The first professional match for a “mutant” player
Mara Gomez became the first transgender player to participate in professional football when she played a match in the Argentinian Women’s First Division on Monday, confirming that this “historic” moment is a “social and collective matter.”
“Today was my beginnings, and I think things are starting to happen and work,” Mara said after losing her team, Via San Carlos 1-7, to Lanus in the second phase of the tournament.
The 23-year-old told “AFP” that “the issue is not individual, but social and collective.”
On November 28, Gomez secured permission to play in the women’s first division after a long struggle in a country where the average life expectancy of transgender women ranges between 32 and 40 years.
The player revealed that she had signed an agreement with the Argentine Football Association, requiring her to undergo hormone therapy.
It must also undergo tests to detect testosterone at the start and middle of the tournament to remove any suspicion that there is an athlete’s disparity with its peers.

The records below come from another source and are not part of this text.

/-- Twin operation (chapter 15): `goodA` and `goodB` are the encoder lines from which every condition of readiness has held (R387), `partner` the record of
the partner's windows with the count of its last HEARTBEAT (R381), `badXfer` what inbound transfers have come to, `dram` the DRAM bytes that the
partner has written, `handoverTo` the first piece of a handover under way (R393). -/
structure Twin where
  state : TwinState
  linkUp : Bool
  rate16 : Bool
  readyA : Bool
  readyB : Bool
  goodA : Option Int
  goodB : Option Int
  fenced : Bool
  takeover : Bool
  refused : Bool
  fenceIn : Bool
  fenceOut : Bool
  txSeq : Half
  unacked : List (Half × List Byte)
  resends : Nat
  rxSeq : Option Half
  windows : List (Nat × Window)
  partner : List (Nat × Nat × Nat)
  partnerCount : Nat
  beat : Option HeartbeatP
  misses : Nat
  paired : Bool
  pairSent : Bool
  xfers : List TwinXfer
  nextXfer : Nat
  dram : List (Nat × Byte)
  badXfer : List (Nat × Nat)
  handoverTo : Option Nat
deriving DecidableEq, Repr, Inhabited

/-! ### Trust -/

/-- A measurement-log entry (Table 16-6). -/
structure LogEntry where
  kind : Nat
  fn : Nat
  index : Nat
  arg : Nat
  digest : List Byte
deriving DecidableEq, Repr, Inhabited

/-- Configuration blob fields (Table 16-5); `good` says that its signature verifies and its serial number is the module's or 0 (R400). -/
structure Blob where
  good : Bool
  debugOpen : Bool
  vfs : Nat
  regionUpdate : Bool
  quoteMs : Nat
  version : Nat
  digest : List Byte
deriving DecidableEq, Repr, Inhabited

/-- Flash contents the module acts on (Table 16-2). A floor record is floor, sequence number and whether its tag is valid;
a reservation record is tree kind, tree index, block and whether its tag is valid; a
certificate is tree index and the identity leaf that signed it. -/
structure Flash where
  slotA : Option FlashImage
  slotB : Option FlashImage
  floors : List (Nat × Nat × Bool)
  resv : List (Nat × Nat × Nat × Bool)
  certs : List (Nat × Nat)
  blob : Option Blob
deriving DecidableEq, Repr, Inhabited

/-- The security controller (chapter 16). -/
structure Sec where
  flash : Flash
  log : List LogEntry
  logCount : Nat
  running : List Byte
  overflow : Bool
  version : Nat
  floor : Nat
  floorBad : Bool
  blob : Blob
  blobDefault : Bool
  image : List Byte
  regionImage : List Byte
  tree : Nat
  leaf : Nat
  block : Option Nat
  idBlock : Option Nat
  idLeaf : Nat
  rebuilt : Bool
  lastQuote : Option Nat
  quoteNext : Nat
  updBusy : Bool
  updBlob : Bool
  updResult : Nat
  staged : Option FlashImage
deriving DecidableEq, Repr, Inhabited

/-! ### Health -/

/-- A health-log entry (Table 17-6). -/
structure HealthEntry where
  kind : Nat
  cls : Nat
  seq : Nat
  tb : Nat
  status : Option Status
  fn : Option Nat
  tile : Option Nat
  region : Option Nat
  unit : Option Nat
  addr : Nat
  arg : Nat
deriving DecidableEq, Repr, Inhabited

/-- The health controller (R424, R431, Table 20-12). -/
structure Health where
  alert : Bool
  logEnable : Bool
  count : Nat
  head : Word32
  lost : Word32
  lostFlag : Bool
  seq : Nat
  last : List HealthEntry
deriving DecidableEq, Repr, Inhabited

/-! ### Counters -/

/-- A SNAPSHOT that joined a bank (R459). -/
structure SnapJoin where
  r : RingRef
  hdr : Hdr
  op : SnapshotOp
deriving DecidableEq, Repr, Inhabited

/-- A shadow bank (R459, R460): its tick, who joined, and the copy once taken. -/
structure Bank where
  T : Nat
  joins : List SnapJoin
  taken : Bool
  shadow : List (Nat × Word64)
  acct : List Acct
deriving DecidableEq, Repr, Inhabited

/-! ### What leaves the module -/

/-- What the module sent outside. -/
inductive Output where
  | hostWrite (fn : Fn) (addr : Nat) (bytes : List Byte)
  | hostRead (fn : Fn) (addr len : Nat)
  | msix (fn : Fn) (vec : Nat)
  | trigger (p : Port) (num : Nat)
  | lamp (p : Port) (lamp : Nat) (on : Bool)
  | setupBus (p : Port) (bytes : List Byte) (div : Nat)
  | portData (bytes : List Byte)
  | regData (fn : Fn) (value : Word64)
  | twinFrame (bytes : List Byte)
  | tap (tdo : Word32)
deriving DecidableEq, Repr, Inhabited

end Sys2Proof.Machine
end

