-- ==== Sys2Proof/Machine/Ops.lean ====
section
/-! DEFINITION. Named operations over the state that the families share: access to functions, rings, ports and tracks, free
values, outputs, counters (R455), MSI-X (R283), completions (R284, R288, R293), the health log (R431), pegs (R305), and the
levels that the spec defines as functions of the state. -/

namespace Sys2Proof.Machine

open Sys2Proof

/-! ### Access -/

/-- The fabric time base as a number (R441). -/
def State.now (s : State) : Nat := s.clk.timeBase.toNat

def State.fnOf (s : State) (f : Fn) : FnState := s.fns[f.val]

def State.modFn (s : State) (f : Fn) (g : FnState → FnState) : State := { s with fns := s.fns.set f.val (g s.fns[f.val]) }

def State.ring (s : State) (r : RingRef) : RingPair := (s.fnOf r.fn).rings[r.pair.val]

def State.modRing (s : State) (r : RingRef) (g : RingPair → RingPair) : State :=
  s.modFn r.fn fun f => { f with rings := f.rings.set r.pair.val (g f.rings[r.pair.val]) }

def State.lp (s : State) (p : Port) : PortState := s.ports[p.val]

def State.modPort (s : State) (p : Port) (g : PortState → PortState) : State :=
  { s with ports := s.ports.set p.val (g s.ports[p.val]) }

def State.track (s : State) (t : Track) : TrackState := match t with | .A => s.trackA | .B => s.trackB

def State.modTrack (s : State) (t : Track) (g : TrackState → TrackState) : State :=
  match t with | .A => { s with trackA := g s.trackA } | .B => { s with trackB := g s.trackB }

def State.reg8 (s : State) (g : Region) : RegionSt := s.regions[g.val]

def State.modRegion (s : State) (g : Region) (h : RegionSt → RegionSt) : State :=
  { s with regions := s.regions.set g.val (h s.regions[g.val]) }

/-- A tile by its number (R90: tile t lies in region t / 32); numbers from 256 up read tile 255. -/
def State.tile (s : State) (t : Nat) : TileSt := (s.reg8 (Fin.ofNat 8 (t / 32))).tiles[t % 32]

def State.modTile (s : State) (t : Nat) (h : TileSt → TileSt) : State :=
  s.modRegion (Fin.ofNat 8 (t / 32)) fun g => { g with tiles := g.tiles.set (t % 32) (h g.tiles[t % 32]) }

def allTracks : List Track := [.A, .B]
def allPorts : List Port := [0, 1, 2, 3]
def allFns : List Fn := [0, 1, 2, 3, 4, 5, 6, 7] ++ [8, 9, 10, 11, 12, 13, 14, 15]
def allPairs : List (Fin 8) := [0, 1, 2, 3, 4, 5, 6, 7]
def allRegions : List Region := [0, 1, 2, 3, 4, 5, 6, 7]
/-- The ring pair that a command or a register names, as it stands. -/
def State.ref (s : State) (i : RingId) : RingRef := { fn := i.fn, pair := i.pair, gen := (s.fnOf i.fn).rings[i.pair.val].gen }
/-- The pairs of a function, and every pair. -/
def fnRings (s : State) (f : Fn) : List RingRef := allPairs.map fun p => s.ref { fn := f, pair := p }
def allRings (s : State) : List RingRef := allFns.flatMap (fnRings s)

/-- Bit 0 for track A, 1 for track B, as the spec numbers tracks. -/
def trackNum : Track → Nat | .A => 0 | .B => 1
def trackOf (n : Nat) : Track := if n % 2 = 0 then .A else .B
def sideNum : Side → Nat | .front => 0 | .back => 1

/-- The armed port of a side. -/
def TrackState.portOf (t : TrackState) (sd : Side) : Option Port := match sd with | .front => t.front | .back => t.back
def TrackState.sides (t : TrackState) : List (Side × Port) :=
  (match t.front with | some p => [(Side.front, p)] | none => []) ++ (match t.back with | some p => [(Side.back, p)] | none => [])
def TrackState.portsOf (t : TrackState) : List Port := t.sides.map (·.2)

/-! ### Free values, outputs, counters -/

/-- Draw a free value: the counter of free values advances, so each draw is fresh (log 3). -/
def State.freeNat (s : State) : Nat × State :=
  (Config.freeNat s.clk.freeCtr, { s with clk := { s.clk with freeCtr := s.clk.freeCtr + 1 } })

def State.freeWord (s : State) : Word32 × State :=
  (Config.freeWord s.clk.freeCtr, { s with clk := { s.clk with freeCtr := s.clk.freeCtr + 1 } })

/-- The module sends something outside. -/
def State.emit (s : State) (o : Output) : State := { s with out := s.out ++ [o] }

/-- Counter families of Table 19-1. -/
def famTile : Nat := 0
def famRegion : Nat := 1
def famChip : Nat := 2
def famPort : Nat := 3

/-- The key of counter `idx` of an entry of a family (R456). -/
def cntKey (fam entry idx : Nat) : Nat := fam * 65536 + entry * 256 + idx

/-- A counter's value (R455). -/
def State.count (s : State) (fam entry idx : Nat) : Word64 := smGet (0 : Word64) s.cnt (cntKey fam entry idx)

/-- Count `n` events; counters wrap modulo 2^64 (R455). -/
def State.countN (s : State) (fam entry idx n : Nat) : State :=
  { s with cnt := smSet (0 : Word64) s.cnt (cntKey fam entry idx) (s.count fam entry idx + BitVec.ofNat 64 n) }

def State.chipCnt (s : State) (idx : Nat) (n : Nat := 1) : State := s.countN famChip 0 idx n
def State.portCnt (s : State) (p : Port) (idx : Nat) (n : Nat := 1) : State := s.countN famPort p.val idx n

/-- The port of a track that keeps the track's counts: its front port as armed, else as LP_MAP gives it (Table 19-2). -/
def State.frontPort (s : State) (t : Track) : Port :=
  match (s.track t).front with
  | some p => p
  | none => match allPorts.find? fun p => bitsOf (lpMap s) (4 * p.val + 1) (4 * p.val) == trackNum t with
    | some p => p
    | none => if t = .A then 0 else 2

/-- A write to host memory (R284). -/
def State.hostWrite (s : State) (fn : Fn) (addr : Nat) (bs : List Byte) : State :=
  (s.emit (.hostWrite fn addr bs)).chipCnt 40 bs.length

/-- A read of host memory is issued; its data arrive with a command (R280). -/
def State.hostRead (s : State) (fn : Fn) (addr len : Nat) : State :=
  (s.emit (.hostRead fn addr len)).chipCnt 39 len

/-! ### Interrupts (R283) -/

/-- Raise an MSI-X vector: a masked vector sets its pending bit. -/
def State.raiseVec (s : State) (fn : Fn) (vec : Nat) : State :=
  if vec ∈ (s.fnOf fn).masked then
    s.modFn fn fun f => { f with pendingBits := if vec ∈ f.pendingBits then f.pendingBits else f.pendingBits ++ [vec] }
  else s.emit (.msix fn vec)

/-- Raise the function's event vector. -/
def State.raiseEvent (s : State) (fn : Fn) : State := s.raiseVec fn (evVector s fn.val)

/-! ### Pegs -/

/-- A peg's value (R303). -/
def State.peg (s : State) (p : Nat) : Word32 := smGet (0 : Word32) s.pegs.val p

def State.setPeg (s : State) (p : Nat) (v : Word32) : State :=
  { s with pegs := { s.pegs with val := smSet (0 : Word32) s.pegs.val p v } }

def State.addPeg (s : State) (p : Nat) (v : Word32) : State := s.setPeg p (s.peg p + v)

/-- Ask for an add in the next control cycle (R307). -/
def State.laterPeg (s : State) (p : Nat) (v : Word32) : State :=
  { s with pegs := { s.pegs with later := s.pegs.later ++ [(p, v)] } }

/-- Does a peg lie in the function's grant (R304)? -/
def inGrant (s : State) (fn : Fn) (p : Nat) : Bool :=
  decide ((s.fnOf fn).pegBase ≤ p ∧ p < (s.fnOf fn).pegBase + (s.fnOf fn).pegCount)

/-- Pegs a function may wait on: its grant, and pegs 0 to 2 for the PF (R303, Table 11-1). -/
def mayWait (s : State) (fn : Fn) (p : Nat) : Bool := inGrant s fn p || (fn.val == 0 && decide (p ≤ 2))

/-- Has a peg reached a target (R306)? -/
def pegReached (peg v : Word32) : Bool := decide ((peg - v).toNat < 2 ^ 31)

/-! ### Completions -/

/-- The 32 bytes of a completion entry (Table 11-6). -/
def complBytes (c : Compl) (sqHead : Half) (phase : Bool) : List Byte :=
  leBytes 8 c.hdr.tag.toNat ++ leBytes 2 c.status.code ++ leBytes 2 sqHead.toNat ++
  leBytes 1 (b2n phase + 2 * b2n c.member + 4 * b2n c.arrived) ++ leBytes 1 c.opcode ++ leBytes 2 0 ++ detail16 c.detail

/-- Phase of the entry at counter `c` of a ring of `n` slots: 1 when c / n is even (R288). -/
def phaseAt (c n : Nat) : Bool := c / n % 2 == 0

/-- Is there room in the completion ring (R293)? -/
def cqRoom (s : State) (r : RingRef) : Bool :=
  decide (((s.ring r).cqTail - (s.ring r).cqHead).toNat < ringN s r)

/-- Interrupt moderation after an entry is written (R283): an IRQ flag or `count` unsignalled entries raise the vector now; else
the timer of `time_ns` runs from the first unsignalled entry. -/
def moderate (s : State) (r : RingRef) (irq : Bool) : State :=
  let n := (s.ring r).unsignalled + 1
  if irq || (decide (irqCount s r ≠ 0) && decide (irqCount s r ≤ n)) then
    (s.modRing r fun x => { x with unsignalled := 0, firstUnsig := none }).raiseVec r.fn (ringVector s r)
  else
    s.modRing r fun x => { x with unsignalled := n, firstUnsig := if x.firstUnsig.isSome then x.firstUnsig else some s.now }

/-- Drop the first running entry with a tag. -/
def dropTag (tag : Word64) : List (Word64 × Option Nat) → List (Word64 × Option Nat)
  | [] => []
  | e :: es => if e.1 = tag then es else e :: dropTag tag es

/-- Write a completion entry at the CQ tail; the peg add of flag [2] follows in the next control cycle (R307). -/
def writeCompl (s : State) (r : RingRef) (c : Compl) : State :=
  let rp := s.ring r
  let n := ringN s r
  let u := rp.cqTail.toNat
  let s := s.hostWrite r.fn (cqBase s r + 32 * (u % n)) (complBytes c rp.sqHead (phaseAt u n))
  let s := s.modRing r fun x => { x with cqTail := x.cqTail + 1, running := dropTag c.hdr.tag x.running }
  let s := if c.hdr.peg && inGrant s r.fn c.hdr.complPeg then s.laterPeg c.hdr.complPeg 1 else s
  moderate s r c.hdr.irq

/-- May the pair post and fetch, without a stop since (R294)? -/
def ringLive (s : State) (r : RingRef) : Bool := (s.ring r).enable && !(s.ring r).fault && (s.ring r).gen == r.gen

/-- A descriptor completes: the entry is written, held while the ring is full (R293), or discarded on a stopped pair (R294). -/
def postCompl (s : State) (r : RingRef) (c : Compl) : State :=
  if !ringLive s r then s
  else if cqRoom s r && (s.ring r).held.isEmpty then writeCompl s r c
  else s.modRing r fun x => { x with held := x.held ++ [c] }

/-- A plain completion. -/
def complete (s : State) (r : RingRef) (h : Hdr) (opcode : Nat) (st : Status) (detail : List Byte := []) : State :=
  postCompl s r { hdr := h, opcode := opcode, status := st, member := false, arrived := false, detail := detail }

/-- Write held completions while there is room (R293). -/
def flushHeld (s : State) (r : RingRef) : Nat → State
  | 0 => s
  | f + 1 =>
    match (s.ring r).held with
    | [] => s
    | c :: cs =>
      if ringLive s r && cqRoom s r then
        flushHeld (writeCompl (s.modRing r fun x => { x with held := cs }) r c) r f
      else s

/-! ### The peg file (R305) -/

/-- The completion of a PEG_WAIT (R307): opcode 0x40, the peg's value as detail. -/
def waitCompl (w : PegWaitSt) (v : Word32) (arrived : Bool) : Compl :=
  { hdr := w.hdr, opcode := 0x40, status := if arrived then .ok else .pegTimeout, member := false, arrived := arrived,
    detail := leBytes 4 v.toNat }

/-- Has a wait's timeout expired? -/
def waitExpired (s : State) (w : PegWaitSt) : Bool := match w.deadline with
  | some d => decide (d ≤ s.now)
  | none => false

/-- Judge one wait; a wait that has arrived does not time out. -/
def judgeWait (s : State) (w : PegWaitSt) : State :=
  if pegReached (s.peg w.peg) w.target then
    postCompl (s.modRing w.r fun x => { x with pegWait := false }) w.r (waitCompl w (s.peg w.peg) true)
  else if waitExpired s w then
    postCompl (s.modRing w.r fun x => { x with pegWait := false }) w.r (waitCompl w (s.peg w.peg) false)
  else { s with pegs := { s.pegs with waits := s.pegs.waits ++ [w] } }

/-- One arbitration of the peg file: SETs in the order given (function, then ring pair), ADDs summed, waits, timeouts (R305). -/
def pegArbitrate (s : State) (sets adds : List (Nat × Word32)) : State :=
  let adds := s.pegs.later ++ adds
  let ws := s.pegs.waits
  let s := { s with pegs := { s.pegs with later := [], waits := [] } }
  let s := sets.foldl (fun s u => s.setPeg u.1 u.2) s
  let s := adds.foldl (fun s u => s.addPeg u.1 u.2) s
  ws.foldl judgeWait s

/-! ### The health log (R431) -/

/-- An entry with nothing named. -/
def HealthEntry.of (kind arg : Nat) : HealthEntry :=
  { kind := kind, cls := healthClass kind, seq := 0, tb := 0, status := none, fn := none, tile := none, region := none, unit := none,
    addr := 0, arg := arg }

/-- The 32 bytes of an entry (Table 17-6). -/
def healthBytes (e : HealthEntry) (phase lost : Bool) : List Byte :=
  leBytes 2 e.kind ++ leBytes 1 e.cls ++ leBytes 1 (b2n phase + 2 * b2n lost) ++ leBytes 4 e.seq ++ leBytes 8 e.tb ++
  leBytes 2 ((e.status.map Status.code).getD 0) ++ leBytes 2 (e.fn.getD 0xFFFF) ++ leBytes 2 (e.tile.getD 0xFFFF) ++
  leBytes 1 (e.region.getD 0xFF) ++ leBytes 1 (e.unit.getD 0xFF) ++ leBytes 4 e.addr ++ leBytes 4 e.arg

/-- Has the health log room for an entry (R431)? -/
def healthRoom (s : State) : Bool :=
  s.health.logEnable &&
    decide ((BitVec.ofNat 32 s.health.count - s.health.head).toNat < healthSize s / 32)

/-- Log an entry. An entry without room is counted and marks the next one written. -/
def logHealth (s : State) (e0 : HealthEntry) : State :=
  let e := { e0 with cls := healthClass e0.kind, seq := s.health.seq, tb := s.now }
  let h := { s.health with seq := s.health.seq + 1 }
  let h := if e.cls ≥ 2 then { h with last := (h.last ++ [e]).drop (h.last.length + 1 - 16) } else h
  if healthRoom s then
    let n := healthSize s / 32
    let c := s.health.count
    let s := { s with health := { h with count := c + 1, lostFlag := false } }
    let s := s.hostWrite 0 (healthBase s + 32 * (c % n)) (healthBytes e (phaseAt c n) h.lostFlag)
    (s.laterPeg 2 1).raiseEvent 0
  else { s with health := { h with lost := h.lost + 1, lostFlag := true } }

/-! ### Levels that are functions of the state -/

/-- Number of set causes of FEED_HOLD as status-block bits [4:0] (Table 14-3, offset 20). -/
def Hold.bits (h : Hold) : Nat :=
  b2n h.window + 2 * b2n h.basket + 4 * b2n h.rate + 8 * b2n h.disarm + 16 * b2n h.twin

/-- FEED_HOLD of a track: the OR of its causes (R50); a fenced module releases it (R388), a standby too but for the twin cause (R386). -/
def feedHold (s : State) (t : Track) : Bool :=
  if s.twin.fenced then false
  else if s.twin.state = .standby then (s.track t).hold.twin
  else decide ((s.track t).hold.bits ≠ 0)

/-- Alert causes (Table 14-7). -/
def alertCauses (s : State) : Nat :=
  let ovr := fun t => allPorts.any fun p => (s.lp p).overrate && decide ((s.lp p).cfg.track = t)
  b2n (ovr .A) + 2 * b2n (ovr .B) + 4 * b2n (allPorts.any fun p => (s.lp p).unexpected) +
  8 * b2n (allPorts.any fun p => decide (16 ≤ (s.lp p).gapDiscards)) +
  16 * b2n (s.trackA.rateReq || s.trackB.rateReq) + 32 * b2n (s.health.alert || s.pwr.device) + 64 * b2n s.twin.takeover +
  128 * b2n (decide (s.boot.stage < 2))

/-- MACH_ALERT_N asserted: an unmasked cause stands (R376). -/
def machAlert (s : State) : Bool :=
  (List.range 8).any fun i => bitAt (alertCauses s) i && !bitAt (alertMask s) i

/-- Throttle level in force of a region (R109, Table 20-8). -/
def throttle (s : State) (g : Region) : Nat := max (s.reg8 g).thermal (throttleCap s g.val)

/-- A write of a function is ignored as a whole (R468). -/
def badWrite (s : State) (fn : Fn) : State := s.modFn fn fun f => { f with badWrite := true }

end Sys2Proof.Machine
end

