-- ==== Sys2Proof/Machine/Folds.lean ====
section
/-! DEFINITION. Folds: their members and what their jobs end with (R309, R310), reaching the commit point (R311, R312), and the
completions after the commit (R313). -/

namespace Sys2Proof.Machine

open Sys2Proof

/-- The fold of a ring with an identifier, open or closed. -/
def foldOf (s : State) (r : RingRef) (id : Nat) : Option FoldSt :=
  match (s.ring r).fold with
  | some f => if f.id = id then some f else (s.ring r).closed.find? fun f => f.id == id
  | none => (s.ring r).closed.find? fun f => f.id == id

def modFold (s : State) (r : RingRef) (id : Nat) (g : FoldSt → FoldSt) : State :=
  s.modRing r fun x => { x with
    fold := x.fold.map fun f => if f.id = id then g f else f,
    closed := mapWhere (fun f => f.id == id) g x.closed }

/-- The fold that a job is a member of. -/
def foldOfJob (s : State) (r : RingRef) (job : Nat) : Option FoldSt :=
  ((s.ring r).fold.toList ++ (s.ring r).closed).find? fun f => f.members.any fun m => m.job == some job

/-- Has every member job of a fold ended? -/
def foldEnded (f : FoldSt) : Bool := f.members.all fun m => m.job.isNone || m.ended.isSome

/-- The control cycle of an instant (R439). -/
def controlCycle (s : State) : Nat := s.now / 4

/-- The order of folds that reach the commit point in one control cycle: verdict folds by piece number, then host folds by function and
ring pair (R312). -/
def foldKeyOrd : FoldKey → List Nat
  | .verdict _ n => [0, n, 0]
  | .host r _ => [1, r.fn.val, r.pair.val]

/-- A fold reaches the commit point and takes its place in the order of R312. -/
def reachCommit (s : State) (k : FoldKey) : State :=
  let e := (controlCycle s, k)
  if s.commitQ.any (fun x => x.2 == k) then s
  else { s with commitQ := insertBy (fun a b => lexLe (a.1 :: foldKeyOrd a.2) (b.1 :: foldKeyOrd b.2)) e s.commitQ }

/-- A closed fold whose member jobs have all ended reaches the commit point. -/
def checkFold (s : State) (r : RingRef) (id : Nat) : State :=
  match (s.ring r).closed.find? fun f => f.id == id with
  | some f => if foldEnded f ∧ ¬ f.committed then reachCommit s (.host r id) else s
  | none => s

/-- A member's job ends: its status, detail and post are kept for the commit (R310). -/
def memberEnded (s : State) (r : RingRef) (job : Nat) (st : Status) (detail : List Byte) (post : Option Post) : State :=
  match foldOfJob s r job with
  | none => s
  | some f =>
    let g := fun (m : Member) => { m with ended := some st, detail := detail, act := (match m.act with
      | .record _ => .record post
      | a => a) }
    checkFold (modFold s r f.id fun f => { f with members := mapWhere (fun m => m.job == some job) g f.members }) r f.id

/-- What a job's end tells its descriptor: a completion, a post that carries it (R318), or a fold member's state. The results of a job
whose fold has gone are discarded (R309, R314). -/
def reportJob (s : State) (j : Job) (st : Status) (detail : List Byte) (post : Option Post) : State :=
  match j.ring with
  | none => discardBuilding s (jobKey j.id)
  | some r =>
    if j.member then
      if (foldOfJob s r j.id).isSome then memberEnded s r j.id st detail post else discardBuilding s (jobKey j.id)
    else
      let c : Compl := { hdr := j.hdr, opcode := j.opcode, status := st, member := false, arrived := false, detail := detail }
      match post with
      | some p => commitPost s (jobKey j.id) { p with done := some (r, c) }
      | none => postCompl (discardBuilding s (jobKey j.id)) r c

/-- The completions of a fold, written contiguously (R313): FOLD_OPEN, the members in order, FOLD_CLOSE. -/
def foldCompls (s : State) (r : RingRef) (f : FoldSt) (st : Status) (detail : Member → List Byte) (outer : List Byte) : State :=
  let c := fun (h : Hdr) (op : Nat) (m : Bool) (st : Status) (d : List Byte) =>
    ({ hdr := h, opcode := op, status := st, member := m, arrived := false, detail := d } : Compl)
  let s := postCompl s r (c f.openHdr 0x48 false st outer)
  let s := f.members.foldl (fun s m => postCompl s r (c m.hdr m.opcode true (if m.ended = some .dramUncorrectable ∧ f.committed then .dramUncorrectable else st)
    (detail m))) s
  match f.closeHdr with
  | some h => postCompl s r (c h 0x49 false st outer)
  | none => s

/-- Detail of FOLD_ABORTED (Table 11-7). -/
def abortDetail (idx opcode : Nat) (cause : Status) : List Byte := leBytes 2 idx ++ leBytes 1 opcode ++ zeros 1 ++ leBytes 2 cause.code

/-- Forget a fold. -/
def dropFold (s : State) (r : RingRef) (id : Nat) : State :=
  let s := s.modRing r fun x => { x with
    fold := x.fold.bind fun f => if f.id = id then none else some f,
    closed := x.closed.filter fun f => f.id != id }
  { s with commitQ := s.commitQ.filter fun e => e.2 != .host r id }

/-- Discard what the members of a fold have built (R311). -/
def discardMembers (s : State) (f : FoldSt) : State :=
  f.members.foldl (fun s m => match m.job with | some j => discardBuilding s (jobKey j) | none => s) s

/-- A fold aborts: nothing of it takes effect, its posts are discarded, and every completion carries FOLD_ABORTED (R311, R313). -/
def abortFold (s : State) (r : RingRef) (f : FoldSt) (idx opcode : Nat) (cause : Status) : State :=
  let d := abortDetail idx opcode cause
  dropFold (foldCompls (discardMembers s f) r { f with committed := false } .foldAborted (fun _ => d) d) r f.id

/-- The revision under which a prepared model waits for its swap, told apart from revisions in force. -/
def prepRevision (job : Nat) : Nat := 0x10000 + job

/-- A prepared model is given up. -/
def dropPrepared (s : State) (job : Nat) : State :=
  { s with
    sched := { s.sched with models := s.sched.models.filter fun m => m.revision != prepRevision job },
    tailor := { s.tailor with steps := s.tailor.steps.filter fun x => !(x.job == job && x.prep.isSome) } }

/-- Prepared swaps of a fold that aborts are given up; an aborted TAILOR_STEP keeps its masters (R360). -/
def dropSwaps (s : State) (f : FoldSt) : State :=
  f.members.foldl (fun s m => match m.act, m.job with
    | .swap, some j => dropPrepared s j
    | _, _ => s) s

/-- An open fold aborts without completions: on a fault, a stop or a reset (R294, R314). Closed folds that have not committed abort too
when the pair stops. -/
def abandonFolds (s : State) (r : RingRef) (all : Bool) : State :=
  ((s.ring r).fold.toList ++ (if all then (s.ring r).closed.filter (fun f => !f.committed) else [])).foldl
    (fun s f => dropFold (discardMembers (dropSwaps s f) f) r f.id) s

end Sys2Proof.Machine
end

Argentina was the first Latin American country to pass a sexual identity law in 2012, which allowed Gomez to officially change her gender on her national identity card when she was 18.
On Monday, the Lanos team presented Gómez a club shirt with her number 10, in addition to her name, as a gift to her, commenting: “It was moving, I did not expect that.”
Mara started playing football at the age of 15 with the encouragement of the neighborhood’s people. She was distinguished from others in the women’s league in La Plata, where she was the top scorer in the last two seasons, prompting Via San Carlos, who is last in the first division, to sign with her.
On Friday, she said, during a press conference, that her participation is “a historic moment on the global level.”